What you should do
You are asked to filter the data below and copy every line holding "role".

Supplied material
[Start of Attachment]

-- ==== Sys2Proof/Proofs/PacketCounts.lean ====
section
/-! SUPPORT. A whole sending transfer, every packet acknowledged (R204): a sending slot stays one from packet to packet, and the
count of packets is the number of acknowledgements until the one that completes the transfer. -/

namespace Sys2Proof.Machine

open Sys2Proof.Safety Sys2Proof.Claims

/-! ### The count of R204 -/

theorem packets_pos (n : Nat) {m : Nat} (zlp : Bool) (hm : 0 < m) : 0 < packets n m zlp := by
  by_cases whole : n % m = 0
  · have hq : n ≠ 0 → 0 < n / m := fun hn => Nat.div_pos (Nat.le_of_dvd (by omega) (Nat.dvd_of_mod_eq_zero whole)) hm
    cases zlp <;> by_cases hn : n = 0 <;> simp [packets, whole, hn, hq]
  · have hn : n ≠ 0 := fun e => whole (by simp [e])
    simp [packets, whole, hn]

/-- Packet `k` of a transfer completes it exactly when it is the last one of the count (R204, R215). -/
theorem last_packet_iff {n m k : Nat} {zlp : Bool} (hm : 0 < m) (hk : k < packets n m zlp) (hle : k * m ≤ n) :
    (min m (n - k * m) < m ∨ (k * m + min m (n - k * m) = n ∧ zlp = false)) ↔ packets n m zlp = k + 1 := by
  have hkq : k ≤ n / m := (Nat.le_div_iff_mul_le hm).2 hle
  have hshort : min m (n - k * m) < m ↔ n / m ≤ k := by
    rw [← Nat.lt_succ_iff, Nat.div_lt_iff_lt_mul hm, Nat.succ_mul]
    omega
  have hexact : n = k * m + m ↔ n % m = 0 ∧ n / m = k + 1 := by
    rw [← Nat.add_one_mul]
    constructor
    · rintro rfl
      exact ⟨Nat.mul_mod_left _ _, Nat.mul_div_cancel _ hm⟩
    · rintro ⟨hr, hq⟩
      rw [← hq, Nat.div_mul_cancel (Nat.dvd_of_mod_eq_zero hr)]
  have hlast : k * m + min m (n - k * m) = n ↔ n / m ≤ k ∨ (n % m = 0 ∧ n / m = k + 1) := by
    rw [← hshort, ← hexact]
    omega
  rw [hshort, hlast]
  by_cases hn : n = 0
  · have hq : n / m = 0 := by simp [hn]
    simp only [packets, hn, if_true] at hk ⊢
    rw [hn] at hq
    omega
  · simp only [packets, hn, if_false] at hk ⊢
    generalize n / m = q at *
    generalize n % m = r at *
    by_cases hr : r = 0 <;> cases zlp <;> simp [hr] at hk ⊢ <;> omega

/-! ### TX_ACK keeps a sending slot sending -/

section
variable {c : BitVec 4} {d : Dir} {s : State}

theorem slotHandle_nextArmed (p : Sends c d s) : slotHandle c d (nextArmed c d s) = slotHandle c d s := by
  rw [slotHandle, (nextArmed_slotBecomes p).1, slotHandle]

theorem slotHalf_nextArmed (p : Sends c d s) :
    slotHalf c d (nextArmed c d s) = progressed (slot c.toNat d s).cnt.toNat (slotHalf c d s) := by
  rw [slotHalf, slotHandle_nextArmed p, half_nextArmed, (ackedState_onlyHalf p.serves).1]

/-- A packet length fits the slot's count (R46, R49). -/
theorem toNat_nextCount : (BitVec.ofNat 16 (nextCount c d s)).toNat = nextCount c d s := by
  have hle : nextCount c d s ≤ (slotHalf c d s).mps.toNat := min_le_left _ _
  have hlt := (slotHalf c d s).mps.isLt
  exact Nat.mod_eq_of_lt (by omega)

theorem nextArmed_sends (p : Sends c d s) : Sends c d (nextArmed c d s) := by
  have becomes := nextArmed_slotBecomes p
  have halfT := slotHalf_nextArmed p
  obtain ⟨-, -, -, -, evq, -, -, -, -, -, -, ⟨cfg, -, role, init, -⟩, -⟩ := ack_arms p
  obtain ⟨hc, bound, valid, initS, room⟩ := p.ready
  refine ⟨⟨cfg ▸ hc, by rw [becomes.1, bound], by rw [becomes.1, valid], by rw [init, initS], by rwa [evq, cfg]⟩, ?serves,
    by rw [role, p.sending], by rw [halfT, progressed, p.inflight], ?count, ?done, Memory.writeBytes_wf _ _ ?arena⟩
  case serves =>
    rw [slotHandle_nextArmed p]
    refine serves_of_becomes p.serves becomes rfl rfl ?_
      (by simp [nextArmed, ackedState, advanceToggle, countedState, attempted])
      (by simp [nextArmed, loadPacket_chans_length, ackedState, countedState, attempted])
    rw [half_nextArmed, (ackedState_onlyHalf p.serves).1, progressed, slotHalf]
  case count =>
    rw [becomes.1, halfT, nextLen, progressed, p.toNat_done_add_cnt]
    exact toNat_nextCount
  case done =>
    rw [halfT, progressed, p.toNat_done_add_cnt]
    exact p.done_add_cnt_le
  case arena => simpa [ackedState, countedState, attempted] using p.arenaWf

/-- A platform that refuses no access admits the next packet's read: the caller buffer lies in the address space (R85, R86). -/
theorem memAdmits_next (p : Sends c d s) (all : s.cfg.memRefused = [])
    (buffer : (slotHalf c d s).total ≠ 0 → (slotHalf c d s).buf.toNat + (slotHalf c d s).total.toNat ≤ 2 ^ 32) :
    memAdmits (nextAddr c d s) (nextCount c d s) s = true := by
  have hle := p.done_add_cnt_le
  have hcount : nextCount c d s ≤
      (slotHalf c d s).total.toNat - ((slotHalf c d s).done.toNat + (slot c.toNat d s).cnt.toNat) := min_le_right _ _
  by_cases empty : nextCount c d s = 0
  · simp [empty]
  · have hpos : (slotHalf c d s).total ≠ 0 := by
      intro e
      have hzero : (slotHalf c d s).total.toNat = 0 := by simp [e]
      omega
    have hbuf := buffer hpos
    have inside : nextAddr c d s + nextCount c d s ≤ 2 ^ 32 := by
      rw [nextAddr]
      omega
    simpa [memAdmits, all, empty] using inside

end

/-! ### A whole sending transfer (R204) -/

/-- How many packets the transfer of a slot takes. -/
abbrev transferPackets (c : BitVec 4) (d : Dir) (s : State) : Nat :=
  packets (slotHalf c d s).total.toNat (slotHalf c d s).mps.toNat (slotHalf c d s).zlp

/-- The lengths of the first `k` packets of a transfer. -/
abbrev packetLengths (c : BitVec 4) (d : Dir) (s : State) (k : Nat) : List Nat :=
  (List.range k).map (fun j =>
    min (slotHalf c d s).mps.toNat ((slotHalf c d s).total.toNat - j * (slotHalf c d s).mps.toNat))

/-- A sending transfer at its first packet, on a platform that refuses no access. -/
structure FirstPacket (c : BitVec 4) (d : Dir) (s : State) : Prop where
  sends : Sends c d s
  noSetup : (slotHalf c d s).setup = false
  done : (slotHalf c d s).done = 0
  mps_pos : 0 < (slotHalf c d s).mps.toNat
  buffer : (slotHalf c d s).total ≠ 0 → (slotHalf c d s).buf.toNat + (slotHalf c d s).total.toNat ≤ 2 ^ 32
  admitted : s.cfg.memRefused = []

/-- The wire record grew by the first `k` packets of the transfer. -/
def SentLengths (c : BitVec 4) (d : Dir) (s : State) (k : Nat) (t : State) : Prop :=
  ∃ ps, t.wire = s.wire ++ ps ∧ ps.map (fun p => p.data.length) = packetLengths c d s k

/-- The operands of a transfer, which no packet changes (R201). -/
abbrev SameTransfer (x y : Half) : Prop :=
  y.mps = x.mps ∧ y.total = x.total ∧ y.zlp = x.zlp ∧ y.buf = x.buf ∧ y.setup = x.setup

/-- The transfer of `s` after `k` acknowledged packets, still in flight in `t`. -/
structure AcksTaken (c : BitVec 4) (d : Dir) (s : State) (k : Nat) (t : State) : Prop where
  sends : Sends c d t
  handle : slotHandle c d t = slotHandle c d s
  cfg : t.cfg = s.cfg
  evq : t.evq = s.evq
  done : (slotHalf c d t).done.toNat = k * (slotHalf c d s).mps.toNat
  transfer : SameTransfer (slotHalf c d s) (slotHalf c d t)
  lengths : SentLengths c d s k t

/-- A half that is not idle is open, so its packets hold at least one byte (R46, R151). -/
theorem mps_pos_of_good {c : BitVec 4} {d : Dir} {s : State} (g : Good s) (r : SlotReady c d s) :
    0 < (slotHalf c d s).mps.toNat := by
  have hh := slotHandle_lt_epMax g r
  have isOpen : (slotHalf c d s).isOpen = true := by
    by_contra shut
    have closed := g.closedHalves _ hh d (mem_bothDirs d) (Bool.eq_false_of_not_eq_true shut)
    have inflight := inflight_of_good g r
    rw [slotHalf, closed] at inflight
    cases inflight
  exact (g.openSizes _ hh d (mem_bothDirs d) isOpen).1

theorem firstPacket_of_good {c : BitVec 4} {d : Dir} {s : State} (g : Good s) (r : AckReady c d s)
    (done : (slotHalf c d s).done = 0) (admitted : s.cfg.memRefused = []) : FirstPacket c d s := by
  obtain ⟨ready, sending, noSetup⟩ := r
  have busy : (slotHalf c d s).xs ≠ .idle := by simp [inflight_of_good g ready]
  exact ⟨sends_of_good g ready sending, noSetup, done, mps_pos_of_good g ready,
    g.buffers _ (slotHandle_lt_epMax g ready) d (mem_bothDirs d) busy, admitted⟩

section
variable {c : BitVec 4} {d : Dir} {s t u : State} {k : Nat}

theorem sentLengths_drop (a : SentLengths c d s k t) :
    (t.wire.drop s.wire.length).map (fun p => p.data.length) = packetLengths c d s k := by
  obtain ⟨ps, wire, lengths⟩ := a
  rw [wire, List.drop_left, lengths]

/-- The armed packet is number `k` of the transfer (R210). -/
theorem AcksTaken.cnt (a : AcksTaken c d s k t) :
    (slot c.toNat d t).cnt.toNat =
      min (slotHalf c d s).mps.toNat ((slotHalf c d s).total.toNat - k * (slotHalf c d s).mps.toNat) := by
  obtain ⟨mps, total, -⟩ := a.transfer
  rw [a.sends.count, nextLen, a.done, mps, total]

/-- Either end of the next acknowledgement adds packet `k` to the wire record. -/
theorem AcksTaken.sentLengths_succ (a : AcksTaken c d s k t) (wire : u.wire = t.wire ++ [packet c d .ack t]) :
    SentLengths c d s (k + 1) u := by
  obtain ⟨ps, wireT, lengths⟩ := a.lengths
  refine ⟨ps ++ [packet c d .ack t], by rw [wire, wireT, List.append_assoc], ?_⟩
  simp [lengths, packetLengths, List.range_succ, packet, a.cnt]

/-- The next packet completes the transfer exactly when it is the last of the count (R204, R215). -/
theorem AcksTaken.completes_iff (a : AcksTaken c d s k t) (p : FirstPacket c d s) (hk : k < transferPackets c d s) :
    AckCompletes c d t ↔ transferPackets c d s = k + 1 := by
  obtain ⟨mps, total, zlp, -⟩ := a.transfer
  have hle : k * (slotHalf c d s).mps.toNat ≤ (slotHalf c d s).total.toNat := by
    rw [← a.done, ← total]
    exact a.sends.done_le
  rw [← last_packet_iff p.mps_pos hk hle, AckCompletes, a.done, a.cnt, mps, total, zlp]

theorem acksTaken_zero (p : FirstPacket c d s) : AcksTaken c d s 0 s :=
  ⟨p.sends, rfl, rfl, rfl, by simp [p.done], ⟨rfl, rfl, rfl, rfl, rfl⟩, [], by simp, by simp⟩

/-- An acknowledgement before the last leaves the transfer in flight, `mps` bytes further. -/
theorem AcksTaken.succ (a : AcksTaken c d s k t) (p : FirstPacket c d s) (hk : k + 1 < transferPackets c d s) :
    exec (.linkTxAck c d) t = .next (nextArmed c d t) ∧ AcksTaken c d s (k + 1) (nextArmed c d t) := by
  obtain ⟨mps, total, zlp, buf, setup⟩ := a.transfer
  have more : ¬ AckCompletes c d t := by
    rw [a.completes_iff p (by omega)]
    omega
  have admits : memAdmits (nextAddr c d t) (nextCount c d t) t = true :=
    memAdmits_next a.sends (by rw [a.cfg, p.admitted]) (by rw [total, buf]; exact p.buffer)
  have full : (slot c.toNat d t).cnt.toNat = (slotHalf c d s).mps.toNat := by
    have notShort : ¬ (slot c.toNat d t).cnt.toNat < (slotHalf c d t).mps.toNat := fun short => more (.inl short)
    have hcnt := a.cnt
    rw [mps] at notShort
    omega
  have halfU := slotHalf_nextArmed a.sends
  obtain ⟨-, -, -, -, evq, -, -, -, wire, -, -, ⟨cfg, -⟩, -⟩ := ack_arms a.sends
  refine ⟨?step, nextArmed_sends a.sends, by rw [slotHandle_nextArmed a.sends, a.handle], by rw [cfg, a.cfg],
    by rw [evq, a.evq], ?done, ?transfer, a.sentLengths_succ wire⟩
  case step =>
    rw [exec_linkTxAck_of_data a.sends (by rw [setup, p.noSetup]), if_neg more, whenAdmitted_of_admits _ admits]
  case done =>
    rw [halfU, progressed, a.sends.toNat_done_add_cnt, a.done, full]
    ring
  case transfer =>
    rw [halfU]
    exact ⟨mps, total, zlp, buf, setup⟩

/-- The last acknowledgement settles the transfer SUCCESS with all its bytes. -/
theorem AcksTaken.last (a : AcksTaken c d s k t) (p : FirstPacket c d s) (hk : transferPackets c d s = k + 1) :
    ∃ u, exec (.linkTxAck c d) t = .next u ∧ SentLengths c d s (k + 1) u ∧ (half (slotHandle c d s) d u).xs = .idle ∧
      u.evq = s.evq ++ [completion 0 d (slotHandle c d s) (slotHalf c d s).total.toNat] := by
  obtain ⟨mps, total, -, -, setup⟩ := a.transfer
  have completes : AckCompletes c d t := (a.completes_iff p (by omega)).2 hk
  have all : (slotHalf c d t).done.toNat + (slot c.toNat d t).cnt.toNat = (slotHalf c d s).total.toNat := by
    rw [← total]
    rcases completes with short | ⟨all, -⟩
    · have hcnt := a.sends.count
      have hle := a.sends.done_le
      rw [nextLen] at hcnt
      omega
    · exact all
  obtain ⟨halfU, -, evq, -, -, wire, -⟩ := ack_settles a.sends
  refine ⟨_, ?step, a.sentLengths_succ wire, ?idle, by rw [evq, a.evq, all, a.handle]⟩
  case step => rw [exec_linkTxAck_of_data a.sends (by rw [setup, p.noSetup]), if_pos completes]
  case idle =>
    rw [← a.handle, halfU, settledHalf]
    split <;> rfl

/-- One event more, after `k` of them. -/
theorem repeatExec_succ {i : Instr} (run : repeatExec i k s = .next t) (step : exec i t = .next u) :
    repeatExec i (k + 1) s = .next u := by
  rw [repeatExec, run, andThen, step]

theorem repeatExec_acksTaken (p : FirstPacket c d s) (hk : k < transferPackets c d s) :
    ∃ t, repeatExec (.linkTxAck c d) k s = .next t ∧ AcksTaken c d s k t := by
  induction k with
  | zero => exact ⟨s, rfl, acksTaken_zero p⟩
  | succ k ih =>
    obtain ⟨t, run, a⟩ := ih (by omega)
    obtain ⟨step, a'⟩ := a.succ p hk
    exact ⟨_, repeatExec_succ run step, a'⟩

end

end Sys2Proof.Machine

open Sys2Proof Sys2Proof.Machine

/-- Settles O60: by induction on the acknowledgements before the last, which settles the transfer. -/
theorem packetCount : Obligations.PacketCount := by
  intro c d s g r done admitted k hk
  have p := firstPacket_of_good g r done admitted
  rcases Nat.lt_or_eq_of_le hk with before | last
  · obtain ⟨t, run, a⟩ := repeatExec_acksTaken p before
    refine ⟨t, run, sentLengths_drop a.lengths, fun _ => ⟨?_, a.evq⟩, fun e => absurd e (Nat.ne_of_lt before)⟩
    rw [← a.handle]
    exact a.sends.inflight
  · obtain ⟨j, rfl⟩ := Nat.exists_eq_succ_of_ne_zero (n := k)
      (last ▸ (packets_pos _ _ p.mps_pos).ne')
    obtain ⟨t, run, a⟩ := repeatExec_acksTaken (k := j) p (Nat.lt_of_succ_le hk)
    obtain ⟨u, step, lengths, idle, evq⟩ := a.last p last.symm
    exact ⟨u, repeatExec_succ run step, sentLengths_drop lengths, fun lt => absurd last (Nat.ne_of_lt lt),
      fun _ => ⟨idle, evq⟩⟩

end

[End of Attachment]

Output for this task
  obtain ⟨-, -, -, -, evq, -, -, -, -, -, -, ⟨cfg, -, role, init, -⟩, -⟩ := ack_arms p
    by rw [role, p.sending], by rw [halfT, progressed, p.inflight], ?count, ?done, Memory.writeBytes_wf _ _ ?arena⟩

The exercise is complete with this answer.